Three months after Gizmodo reported that the editors of Facebook’s Trending Topics suppressed conservative news stories and outlets, the social network announced today that humans will no longer write the summaries for trending topics.
In the past, a combination of algorithmic surfacing and human editorial judgement worked in concert to determine what appeared in the sidebar. The small summaries — “Go Topless Day: Sunday Marks Annual Day of Support for Public Female Toplessness,” read one from today — were written by humans. Now, though, such poetry will disappear from our screens, and Facebook will use computer programs to automatically excerpt story summaries.
Recode writes:
It is not, however, cutting out humans entirely. In fact, Facebook employees will still select which stories ultimately make it into the trending section. An algorithm will surface popular stories, but Facebook editors will weed out the inappropriate or fake ones. “There are still people involved in this process to ensure that the topics that appear in Trending remain high-quality,” the company’s blog reads.
This doesn’t sound like it’s going to quell conservative fears. Arguably, it was news selection that got Facebook in trouble in the first place, not the actual wording of the summaries themselves.

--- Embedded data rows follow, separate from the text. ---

-- ==== Sys2Proof/Laws/KeepC.lean ====
section
/-! SUPPORT. The shared operations of Faults, Memory, Load, Changeover, Key, TwoWire, ChannelCmds, Power, Boot: what each keeps. -/

set_option Elab.async false
set_option linter.unusedTactic false
set_option linter.unreachableTactic false
set_option linter.unusedVariables false

namespace Sys2Proof.Machine

variable {K : Keep}

theorem State.tileHalt_kept [K.Mem] [K.Cores] (s : State) (t : Nat) (hw : K.P s) : K.P (State.tileHalt s t) := by
  unfold State.tileHalt
  try dsimp only
  repeat' first | (with_reducible first | assumption | apply State.churnStop_kept | apply State.cellStop_kept | apply State.coreStop_kept | (apply foldl_kept; intro _ _ _)) | dsimp only

theorem State.tileOutLog_kept (s : State) (t cause : Nat) (addr : Word) (hw : K.P s) : K.P (State.tileOutLog s t cause addr) := by
  unfold State.tileOutLog
  try dsimp only
  repeat' with_reducible first | assumption | apply State.put_kept | apply State.raise_kept | apply State.logWrite_kept

theorem State.tileFinal_kept [K.Mem] [K.Cores] (s : State) (t : Nat) (hw : K.P s) : K.P (State.tileFinal s t) := by
  unfold State.tileFinal
  try dsimp only
  repeat' first | (with_reducible first | assumption | apply State.markStops_kept | apply State.setTileRun_kept | apply State.tileCut_kept) | with_reducible apply State.lit_kept

theorem State.tileOut_kept [K.Mem] [K.Cores] (s : State) (t cause : Nat) (addr : Word) (hw : K.P s) : K.P (State.tileOut s t cause addr) := by
  unfold State.tileOut
  try dsimp only
  repeat' first | (with_reducible first | assumption | apply ite_kept | apply State.put_kept | apply State.incSat_kept | apply State.setTile_kept | apply State.setTileRun_kept | apply State.pwrForce_kept | apply State.tileHalt_kept | apply State.tileOutLog_kept | apply State.tileFinal_kept) | with_reducible apply State.lit_kept

theorem State.restartDrained_kept [K.Mem] [K.Cores] (s : State) (t : Nat) (hw : K.P s) : K.P (State.restartDrained s t) := by
  unfold State.restartDrained
  try dsimp only
  repeat' first | (with_reducible first | assumption | apply ite_kept | apply State.markStops_kept | apply State.setTileRun_kept | apply State.tileDrop_kept | apply State.tileFinal_kept) | with_reducible apply State.lit_kept

theorem State.tileNoSection_kept [K.Mem] [K.Cores] (s : State) (t : Nat) (hw : K.P s) : K.P (State.tileNoSection s t) := by
  unfold State.tileNoSection
  try dsimp only
  repeat' with_reducible first | assumption | apply State.setTile_kept | apply State.pwrForce_kept | apply State.tileHalt_kept | apply State.tileOutLog_kept | apply State.tileFinal_kept

theorem State.coAbandon_kept (s : State) (hw : K.P s) : K.P (State.coAbandon s) := by
  unfold State.coAbandon
  try dsimp only
  repeat' first | (with_reducible first | assumption | apply ite_kept | apply State.put_kept | apply State.setCond_kept) | with_reducible apply State.lit_kept

theorem State.holdStops_kept [K.Mem] [K.Cores] (s : State) (hw : K.P s) : K.P (State.holdStops s) := by
  unfold State.holdStops
  try dsimp only
  repeat' first | (with_reducible first | assumption | apply State.tileHalt_kept | (apply foldl_kept; intro _ _ _)) | dsimp only

theorem State.holdTiles_kept [K.Mem] [K.Cores] (s : State) (hw : K.P s) : K.P (State.holdTiles s) := by
  unfold State.holdTiles
  try dsimp only
  repeat' first | (with_reducible first | assumption | apply State.setTileRun_kept | apply State.tileCut_kept | (apply foldl_kept; intro _ _ _)) | with_reducible apply State.lit_kept | dsimp only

So far, what’s replacing story summaries on the homepage is just a number: “11K people talking about this” (Sarah Jessica Parker) or “1M people talking about this” (Netflix). And, while that may not quite address the political or editorial concerns, it’s a welcome change. The root problem of Trending Topics has always been Facebook’s lack of transparency. “5.6K people” might not tell you why Republican Party of Minnesota is trending — but it does tell you that it’s a relatively small number of people who are discussing it, which is much more useful information than a short summary written in the alien’s-first-day-on-Earth tone of Trending Topics past.